Syntax: strftime (date, format)

Arguments :

date – The object to be converted
format – We use %m to extract the month and %Y to extract the year in YYYY format.

编程需要懂一点英语

为了聚合数据，使用聚合方法，该方法用于计算每个组的汇总统计。

Syntax: aggregate ( formula , data , FUN)

Arguments :

formula – a formula, such as y ~ x
data – The dataframe over which to apply the function
FUN – The function to be applied to the dataframe.
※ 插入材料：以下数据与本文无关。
-- ==== Sys2Proof/Word.lean ====
section
/-! DEFINITION. The word types of the machine (spec/00_scope.md R4, spec/04_registers.md R80). -/

namespace Sys2Proof

/-- A byte of memory. -/
abbrev Byte := BitVec 8

/-- A lane of a vector register (R80). -/
abbrev Lane := BitVec 32

/-- A scalar or mask register, and an address (R80, R43). -/
abbrev Word := BitVec 64

end Sys2Proof
end

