/-- The conditions whose ILLOP is the description's own fault, which follows the decode faults of R46 (R94,
log entry 177): a value outside its range in a field that the form uses, such as the register number of R99, pos
and len of R105, an n of 0, a shape code or a colour. -/
def Extra.own (e : Extra) (f : Fields) : Bool :=
  let i := f.imm.toNat
  match e with
  | .any => true
  | .immBits _ => true
  | .rdsrNum => i < 8 || i == 0x10
  | .wrsrNum => i == 0x10
  | .sleepImm => true
  | .bitField => i / 256 != 0 && i / 256 ≤ 64 && i % 64 + i / 256 ≤ 64
  | .memForm => true
  | .memC => f.col.toNat < 7
  | .ksetImm => f.sub != 0 || (i / 256 ≤ 64 && i % 64 + i / 256 ≤ 64)
  | .kgetImm => i < 64
  | .laneImm => i < 64
  | .redForm => !f.modx.getLsbD 0 || f.sub.toNat ≤ 2
  | .scanForm => !f.modx.getLsbD 0 || (f.sub.toNat ≤ 2 && (!f.modx.getLsbD 1 || f.sub == 0))
  | .rnd2 => f.modx.toNat < 2
  | .rnd4 => true
  | .srndImm => i ≤ 24
  | .zptForm => f.modx.toNat < 2 && (if f.sub == 0 then i < 4 else i < 8)
  | .ldsForm => f.scp.toNat < 2 && f.ord.toNat < 2
  | .stsForm => f.scp.toNat < 2 && (f.ord == 0 || f.ord == 2)
  | .ldsbForm => f.scp.toNat < 2 && f.ord.toNat < 2
  | .copyForm => f.ord == 0 || f.ord == 2
  | .joinForm => f.sel != 0
  | .nbImm => i ≤ 33
  | .tbImm => i ≤ 33
  | .mulForm => f.shape ≤ 26
  | .shapeForm => f.shape ≤ 26
  | .zeroForm => f.sub != 0 || f.shape ≤ 8
  | .tileForm => f.shape ≤ 8
  | .stForm => f.shape ≤ 8 && (f.sub != 2 || i / 2 ^ 16 ≤ 24)
  | .addForm => f.shape ≤ 8
  | .mxnbImm => 1 ≤ i && i ≤ 33
  | .loopImm => 1 ≤ i && i ≤ 2 ^ 20
  | .shape8 => f.shape ≤ 8
  | .sampForm => f.shape ≤ 8 && f.c.toNat ≤ 6
  | .ldForm => f.ord.toNat < 2
  | .stoForm => (f.ord == 0 || f.ord == 2) && f.col.toNat < 7
  | .ldwForm => f.modx.toNat ≤ 6 && f.ord.toNat < 2
  | .stwForm => f.modx.toNat ≤ 6 && (f.ord == 0 || f.ord == 2) && f.col.toNat < 7
  | .atomForm => f.col.toNat < 7
  | .limForm => f.col.toNat < 7 && f.sel != 0
  | .immLe4095 => i ≤ 4095
  | .fenceForm => f.ord != 0
  | .depForm => 1 ≤ i && i ≤ 14 && f.c.toNat + i ≤ 63
  | .takeForm => 1 ≤ i && i ≤ 14 && (f.d.toNat == 0xC0 || f.d.toNat + i ≤ 63)
  | .grdImm => true
  | .classImm => 1 ≤ i && i ≤ 5
  | .phintImm => f.sub != 0 || (1 ≤ i && i ≤ 4095)
  | .bincfgImm => f.sub != 0 || (1 ≤ i && i ≤ 65536)
  | .frecImm => if f.sub == 0 then i < 8 else i < 64
  | .postForm => true

/-- IMM where the instruction uses it only in some forms: with an immediate operand B it is used
only when SUB bit 3 is set (R42, R101, R112). -/
def immOk (r : Row) (f : Fields) : Bool :=
  match r.b with
  | .srcImm => f.sub.getLsbD 3 || f.imm == 0
  | .vsrcImm => f.sub.getLsbD 3 || f.imm == 0
  | _ => zeroUnless r.imm f.imm.toNat

/-- Item 5 of R46 for one word: reserved fields, specifiers, destinations, and immediate
bits. -/
def fieldsOk (r : Row) (st : Bool) (f : Fields) : Bool :=
  r.d.ok st f f.d && r.a.ok st f f.a && r.b.ok st f f.b && r.c.ok st f f.c
    && immOk r f && zeroUnless r.sat f.sat.toNat && zeroUnless r.modx f.modx.toNat
    && zeroUnless r.sel f.sel.toNat && zeroUnless r.col f.col.toNat
    && zeroUnless r.scp f.scp.toNat && zeroUnless r.ord f.ord.toNat && r.extra.ok f

/-- The SUB values of a word are those its row defines. -/
def subOk (r : Row) (f : Fields) : Bool := r.subs.contains f.sub.toNat

/-- Whether a matrix stream may hold the instruction (R45). -/
def Row.inStream (r : Row) : Bool := r.side == .stream || r.side == .both

/-- Whether a troupe may execute the instruction (R45). -/
def Row.inTroupe (r : Row) : Bool := r.side != .stream

/-- The conditions of a clause header that step 1 of R38 checks. -/
def Header.ok (h : Header) : Bool :=
  let bad := fun (x : BitVec 4) => x.toNat == 12 || x.toNat == 13 || x.toNat == 14
  !bad h.seta && !bad h.setb && (h.seta != 15 || h.setb == 15)
    && (h.seta == 15 || h.seta != h.setb) && h.rsv == 0

/-- A clause header a stream allows (R179). -/
def Header.okStream (h : Header) : Bool :=
  h.ok && h.wait == 0 && h.seta == 15 && h.setb == 15 && h.z == 0
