-- ==== Sys2Proof/Machine/State.lean ====
section
/-! DEFINITION. The state of the package: every piece of state the spec gives the machine
(INVENTORY.md, heading State), as plain data, and the state after reset. -/

namespace Sys2Proof.Machine

/-! ### Values -/

/-- A 64-bit value with its grade: s and k registers, queue entries, UTAG, m registers (R80, R82). -/
structure GW where
  /-- the bits -/
  v : Word := 0
  /-- the grade, 0-7 -/
  g : Nat := 0
  deriving DecidableEq, Repr

/-- What a vector register holds (R83). -/
inductive Shape where
  /-- every lane holds `u` -/
  | uniform (u : Lane)
  /-- lane i holds base + i × stride mod 2^32 -/
  | affine (base stride : Lane)
  /-- lane i holds entry i; 64 entries -/
  | general (l : List Lane)
  deriving DecidableEq, Repr

/-- A vector register: its shape and its grade (R80, R82, R83). -/
structure VReg where
  /-- the lanes -/
  sh : Shape := .uniform 0
  /-- the grade -/
  g : Nat := 0
  deriving DecidableEq, Repr

/-- The policy for special encodings of a format (R57, R68). -/
inductive Special where
  | none
  | ieee
  | nanOnly
  deriving DecidableEq, Repr

/-- A table entry's class (R71). -/
inductive TabCls where
  | fin
  | inf
  | nan
  deriving DecidableEq, Repr

/-- One entry of a table format (R71). -/
structure TabEntry where
  /-- class -/
  cls : TabCls
  /-- sign -/
  neg : Bool
  /-- exponent of two -/
  exp : Int
  /-- integer significand -/
  sig : Nat
  deriving DecidableEq, Repr

/-- A number format (R56, R66, R68-R71). -/
inductive Fmt where
  /-- parametric with LOG = 0 (R69) -/
  | float (signed : Bool) (ebits fbits : Nat) (bias : Int) (sp : Special)
  /-- parametric with LOG = 1 (R70) -/
  | log (signed : Bool) (ebits fbits : Nat) (bias : Int) (sp : Special)
  /-- table of 2^width entries (R71) -/
  | table (width : Nat) (entries : List TabEntry)
  /-- ob8, offset binary (R66) -/
  | offset
  deriving DecidableEq, Repr

/-! ### The accumulator store -/

/-- Class of an accumulator element (R76). -/
inductive ElCls where
  | fin
  | pinf
  | ninf
  | nan
  deriving DecidableEq, Repr

/-- An accumulator element: 40-bit signed mantissa, class, zero sign (R76). -/
structure Elem where
  /-- mantissa -/
  m : Int := 0
  /-- class -/
  cls : ElCls := .fin
  /-- sign of a zero -/
  z : Bool := false
  deriving DecidableEq, Repr

/-- A run of 16 elements with its exponent (R76). -/
structure Run where
  /-- exponent X, 0-255 -/
  x : Nat := 0
  /-- the elements -/
  els : List Elem := List.replicate 16 {}
  deriving DecidableEq, Repr

/-- A bank: run r of row i at 8 × i + r (R207). -/
abbrev Bank := List Run

/-- A bank as mxzero leaves it (R76, R178). -/
def Bank.zero : Bank := List.replicate 1024 {}

/-! ### Who acts -/

/-- A live troupe: its ring's number in the model and its troupe index (R15). -/
structure TroupeId where
  /-- the ring -/
  ring : Nat
  /-- the troupe index, 0-31 -/
  idx : Nat
  deriving DecidableEq, Repr

/-- What a device step or host action names: each step reads the fields it needs, as its own
description says. -/
structure Event where
  /-- a ring, by its number in the model -/
  ring : Nat := 0
  /-- a troupe index -/
  idx : Nat := 0
  /-- an operation of a troupe, a bin, an entry, or a contribution -/
  op : Nat := 0
  /-- a lane -/
  lane : Nat := 0
  /-- a die -/
  die : Nat := 0
  /-- a core, 64 × die + core -/
  core : Nat := 0
  /-- a launch queue or a copy-engine queue -/
  queue : Nat := 0
  /-- a memory slice, a refresh controller, a roustabout -/
  unit_ : Nat := 0
  /-- a launch or neighbourhood, by its number in the model -/
  obj : Nat := 0
  /-- a context -/
  asid : Nat := 0
  /-- a function: 0 PF0, 1-63 a VF -/
  fn : Nat := 0
  /-- a format slot, tree barrier, window, port, extent, or line -/
  num : Nat := 0
  /-- an address, or a register's offset -/
  addr : Word := 0
  /-- a value written -/
  val : Word := 0
  /-- further numbers, in the order of the command's argument layout (R393) -/
  args : List Nat := []
  /-- bytes: a key, a message, data written -/
  bytes : List Byte := []
  /-- a switch: enable, write -/
  on : Bool := false
  deriving DecidableEq, Repr

/-- The party whose instruction `exec` runs. -/
inductive Agent where
  /-- nobody: the device itself acts, or nothing does -/
  | device
  /-- the scalar side of a troupe -/
  | scalar (t : TroupeId)
  /-- the vector side of a troupe, at the head of its dispatched instructions -/
  | vside (t : TroupeId)
  /-- the matrix stream of a ring -/
  | stream (ring : Nat)
  deriving DecidableEq, Repr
Here, the function applied is sum in order to perform the aggregation or summation over the values belonging to same group.

编程需要懂一点英语

代码：

R

set.seed(99923) 
  
# creating dataframe
# specifying number of rows
len <- 100
  
# creating sequences of dates
var_seq <- seq(as.Date("2021/05/01"),
               by = "day",
               length.out = len)
  
# creating columns for dataframe
data_frame <- data.frame(col1 = sample( var_seq,
                                 100, replace = TRUE),
                   col2 = round(rnorm(10, 5, 2), 2))
print("Original dataframe")
head(data_frame)
  
# creating new year column for dataframe
data_frame$year_col <- strftime(data_frame$col1, "%Y")   
  
# creating new month column for dataframe
data_frame$month_col <- strftime(data_frame$col1, "%m")
  
# aggregating the daily data
data_frame_mod <- aggregate(col2 ~ year_col + month_col,       
                        data_frame,
                        FUN = sum)
print("Modified dataframe")
head(data_frame_mod)

R

library("dplyr")
library("lubridate")
set.seed(99923) 
  
# creating dataframe
# specifying number of rows
len <- 100
  
# creating sequences of dates
var_seq <- seq(as.Date("2021/05/01"),
               by = "day",
               length.out = len)
  
# creating columns for dataframe
data_frame <- data.frame(col1 = sample( var_seq,
                                 100, replace = TRUE),
                   col2 = round(rnorm(10, 5, 2), 2))
print("Original dataframe")
head(data_frame)
  
# creating new month column for dataframe
data_frame$month_year_col <- floor_date(data_frame$col1, 
                                   "month")
# aggregating the daily data
data_frame_mod <- data_frame %>%                        
  group_by(month_year_col) %>% 
  dplyr::summarize(col2 = sum(col2)) %>% 
  as.data.frame()
  
print("Modified dataframe")
head(data_frame_mod)

输出：

方法 2：使用 lubridate 和 dplyr 包

R 中的 Lubridate 包用于为日期和时间对象提供更简单的工作机制。它可以使用以下命令加载并安装在工作空间中：

install.packages("lubridate")

R 中的 floor_date() 方法使用日期时间对象，可以是单个实体或日期时间对象的向量，然后在指定的时间单位内进一步将其四舍五入为最接近的整数值。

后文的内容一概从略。